Andriollo Luca, Pietramala Silvia, Polizzi Alberto, Niccoli Giuseppe, Zattoni Guido, Morea Vincenzo
Orthopedics and Traumatology, Fondazione Poliambulanza Hospital, 25124 Brescia, Italy.
Department of Orthopedics, Catholic University of the Sacred Heart, 00168 Rome, Italy.
J Clin Med. 2024 Apr 25;13(9):2512. doi: 10.3390/jcm13092512.
The primary cause of medium- to long-term complications in reverse shoulder arthroplasty (RSA) is the failure of the glenoid component. The purpose of this study was to evaluate both the achievement of planning through computer-assisted navigation and the clinical outcomes at a minimum follow-up (FU) of 12 months. From December 2019 to December 2022, 57 Equinoxe RSAs with computer-assisted navigation were performed. The average age was 72.8 ± 6.6 years. Using the Orthoblue software, the version and inclination of the glenoid were evaluated from a preoperative CT scan, and planning was performed. Intraoperative navigation data were evaluated, and the clinical outcomes were assessed at a minimum follow-up of 12 months. The average follow-up was 30.7 ± 13.5 months. The planning was reproduced in all implants. No errors in the computer-assisted navigation system were detected. No intraoperative or postoperative complications were recorded. At the final FU, the average active anterior elevation was 143° ± 36°, external rotation was 34° ± 5°, QuickDASH score was 19 ± 16 points, and constant score was 77 ± 18. Computer-assisted navigation is a reliable system for positioning prosthetic implants on challenging glenoids. A longer follow-up period is necessary to confirm the reduction in postoperative complications and the increase in survival compared to traditional RSA.

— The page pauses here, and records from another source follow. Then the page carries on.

-- ==== Sys2Proof/Machine/Operands.lean ====
section
/-! DEFINITION. Operand forms: addresses, the D-bit tests of scalar operands, and accesses of the control core
to memory (R92, R306, R322, R332). -/
namespace Sys2Proof.Machine
open Sys2Proof

/-- The scalar with its D bit set in the highest field of the encoding (Table 13-1), given the fields from the
highest down. -/
def firstD (t : Thread) : List (BitVec 5) → Option Nat
  | [] => none
  | r :: rs => if (t.rdS r).d then some r.toNat else firstD t rs

/-- Runs `k` unless one of the scalars, listed from the highest field down, has D set: DFAULT (R92, R306). -/
def guardD (s : State) (rs : List (BitVec 5)) (k : State → Out) : Out :=
  match firstD (s.th s.me) rs with
  | some n => .next (takeTrap s s.me cDfault (dCode 0 n))
  | none => k s

/-- The mode test of an instruction of H mode (R99, R294): ILLEGAL in K mode; TVAL is the encoding. -/
def illegal (s : State) (i : Instr) : Out :=
  .next (takeTrap s s.me cIllegal (match encodeTollum i with
    | some w => w.zeroExtend 64
    | none => 0))

/-! ### Dependence tokens (R82) -/

/-- Whether the counts of every edge an instruction pops are non-zero (Table 4-2: bit 1 `-n`, bit 0 `-p`). -/
def Queues.canPop (q : Queues) (v : VQ) (tok : BitVec 4) : Bool :=
  match v with
  | .vl => !tok.getLsbD 1 || decide (q.al ≠ 0)
  | .va => (!tok.getLsbD 1 || decide (q.sa ≠ 0)) && (!tok.getLsbD 0 || decide (q.la ≠ 0))
  | .vs => !tok.getLsbD 0 || decide (q.ts ≠ 0)

/-- Pops: each popped edge's count falls by one. -/
def Queues.pop (q : Queues) (v : VQ) (tok : BitVec 4) : Queues :=
  match v with
  | .vl => if tok.getLsbD 1 then { q with al := q.al - 1 } else q
  | .va =>
    let q := if tok.getLsbD 1 then { q with sa := q.sa - 1 } else q
    if tok.getLsbD 0 then { q with la := q.la - 1 } else q
  | .vs => if tok.getLsbD 0 then { q with ts := q.ts - 1 } else q

/-- Pops given back by an instruction that is discarded (R82, R295); a count stays at 15 (DEDUCED, log entry 22). -/
def Queues.unpop (q : Queues) (v : VQ) (tok : BitVec 4) : Queues :=
  let up := fun (n : BitVec 4) => if n = 15 then n else n + 1
  match v with
  | .vl => if tok.getLsbD 1 then { q with al := up q.al } else q
  | .va =>
    let q := if tok.getLsbD 1 then { q with sa := up q.sa } else q
    if tok.getLsbD 0 then { q with la := up q.la } else q
  | .vs => if tok.getLsbD 0 then { q with ts := up q.ts } else q

/-- Whether no edge an instruction pushes stands at 15 (bit 3 `+n`, bit 2 `+p`): of two edges neither is pushed until both have room
(DESIGN CHOICE, log entry 79). -/
def Queues.canPush (q : Queues) (v : VQ) (tok : BitVec 4) : Bool :=
  match v with
  | .vl => !tok.getLsbD 3 || decide (q.la ≠ 15)
  | .va => (!tok.getLsbD 3 || decide (q.ts ≠ 15)) && (!tok.getLsbD 2 || decide (q.al ≠ 15))
  | .vs => !tok.getLsbD 2 || decide (q.sa ≠ 15)

/-- Pushes: each pushed edge's count rises by one. -/
def Queues.push (q : Queues) (v : VQ) (tok : BitVec 4) : Queues :=
  match v with
  | .vl => if tok.getLsbD 3 then { q with la := q.la + 1 } else q
  | .va =>
    let q := if tok.getLsbD 3 then { q with ts := q.ts + 1 } else q
    if tok.getLsbD 2 then { q with al := q.al + 1 } else q
  | .vs => if tok.getLsbD 2 then { q with sa := q.sa + 1 } else q

/-- The circular buffer and the slot count that a VLDC, VSTC or CBADV waits on, and whether it waits for filled
slots (R166, R167). -/
def QEntry.slots (e : QEntry) : Option (Nat × Nat × Bool) :=
  match e.ins with
  | .vldc f => some (f.b.toNat % 16, f.c.toNat, true)
  | .vstc f => some (f.b.toNat % 16, f.c.toNat, false)
  | .cbadvRptr f => some (f.a.toNat % 16, f.b.toNat, true)
  | .cbadvWptr f => some (f.a.toNat % 16, f.b.toNat, false)
  | _ => none

def Streams.cbAt (r : Streams) (n : Nat) : CBuf := r.cb.toList.getD n {}

/-- The slots an instruction waits for are there. -/
def Streams.slotsReady (r : Streams) (e : QEntry) : Bool :=
  match e.slots with
  | none => true
  | some (b, n, filled) => decide (n ≤ (if filled then (r.cbAt b).filled else (r.cbAt b).free).toNat)

/-- A wait for slots of a buffer with MODE = 0 counts as a wait on a pop (R169). -/
def Streams.slotWait (r : Streams) (e : QEntry) : Bool :=
  match e.slots with
  | none => false
  | some (b, _, _) => !(r.cbAt b).mode && !r.slotsReady e

/-- The head of queue v waits on a pop or a push (R83, R169). -/
def Thread.tokenWait (t : Thread) (v : VQ) : Bool :=
  match (t.q.get v).held with
  | [] => false
  | e :: _ =>
    !(t.q.get v).halted &&
      (if e.done then !t.q.canPush v e.f.tok else (!e.popped && !t.q.canPop v e.f.tok) || t.strm.slotWait e)

/-- The queues' part of token deadlock (R83): each is empty or its head waits on a token, and one so waits; the
first waiting queue. -/
def Thread.deadlock (t : Thread) : Option VQ :=
  let idle := fun v => (t.q.get v).held.isEmpty || t.tokenWait v
  if idle .vl && idle .va && idle .vs then
    if t.tokenWait .vl then some .vl else if t.tokenWait .va then some .va
    else if t.tokenWait .vs then some .vs else none
  else none

/-! ### Streams (R170, R172, R173) -/

def Streams.stAt (r : Streams) (n : Nat) : Stream := r.st.toList.getD n {}

/-- The rows of a stream (R170). -/
def Stream.rows (x : Stream) : Nat :=
  if x.kind = 0#3 then x.ext1.toNat else x.ext1.toNat * x.ext2.toNat * x.ext3.toNat

/-- The element type of a stream's memory. -/
def Stream.et (x : Stream) : Et := (Et.ofCode x.fmt.toNat).getD .fp32

/-- Element (r, c) of a stream of any format but GQ4 (R172). -/
def Stream.addr (x : Stream) (r c : Nat) : Word :=
  x.base.zeroExtend 64 + BitVec.ofNat 64 r * x.rstr + BitVec.ofNat 64 (c * x.et.width)

/-- The code byte, the scale code and the super-scale of a GQ4 element (R172). -/
def Stream.gqParts (x : Stream) (r c : Nat) : List (Word × Nat) :=
  let n := fun (v : Nat) => BitVec.ofNat 64 v
  let sstr := x.sstr.zeroExtend 64
  let ssstr := x.ssstr.zeroExtend 64
  let b := x.base.zeroExtend 64
  if x.baxis then
    let bk := r / 64
    [(b + n bk * x.rstr + n (32 * c + r % 64 / 2), 1), (x.sbase + n bk * sstr + n c, 1),
      (x.ssbase + n (bk / 256) * ssstr + n (4 * c), 4)]
  else
    let bk := c / 64
    [(b + n r * x.rstr + n (c / 2), 1), (x.sbase + n r * sstr + n bk, 1),
      (x.ssbase + n r * ssstr + n (4 * (bk / 256)), 4)]

/-- The places of element (r, c): one of a plain format, three of GQ4. -/
def Stream.parts (x : Stream) (r c : Nat) : List (Word × Nat) :=
  if x.et = .gq4 then x.gqParts r c else [(x.addr r c, x.et.width)]

/-- The advance of a position by n elements (R173). -/
def Stream.step (x : Stream) (n : Nat) : Stream :=
  if x.posr.toNat < x.rows then
    let p := x.posc.toNat + n
    if x.ext0.toNat ≤ p then { x with posc := 0, posr := x.posr + 1 } else { x with posc := BitVec.ofNat 32 p }
  else x

/-- The bytes from the first to the last element of a vector of n elements at the stream's position. -/
def Stream.spans (x : Stream) (n : Nat) : List (Word × Nat) :=
  let c := x.posc.toNat
  let n := Nat.min n (x.ext0.toNat - c)
  let r := x.posr.toNat
  if n = 0 ∨ x.rows ≤ r then []
  else List.zipWith (fun a b => (a.1, (b.1 - a.1).toNat + b.2)) (x.parts r c) (x.parts r (c + n - 1))

/-! ### Local order (R204, R251) -/

/-- What a held queue instruction may touch: nothing, bytes that are known, its core's own circular buffers, or bytes of a
range that only its index vector will tell. -/
inductive Touch where
  | none
  | bytes (ps : List (Word × Nat)) (write : Bool)
  | slots
  | within (base n : Nat)
  deriving DecidableEq, Repr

反肩关节置换术(RSA)中长期并发症的主要原因是关节盂假体的失败。本研究的目的是评估通过计算机辅助导航实现规划的情况以及至少随访12个月时的临床结果。2019年12月至2022年12月,采用计算机辅助导航进行了57例Equinoxe RSA手术。平均年龄为72.8±6.6岁。使用Orthoblue软件,从术前CT扫描评估关节盂的版本和倾斜度,并进行规划。评估术中导航数据,并在至少随访12个月时评估临床结果。平均随访时间为30.7±13.5个月。所有植入物均重现了规划。未检测到计算机辅助导航系统存在错误。未记录术中或术后并发症。在最终随访时,平均主动前屈为143°±36°,外旋为34°±5°,QuickDASH评分为19±16分,Constant评分为77±18分。计算机辅助导航是一种在具有挑战性的关节盂上定位假体植入物的可靠系统。与传统RSA相比,需要更长的随访期来确认术后并发症的减少和生存率的提高。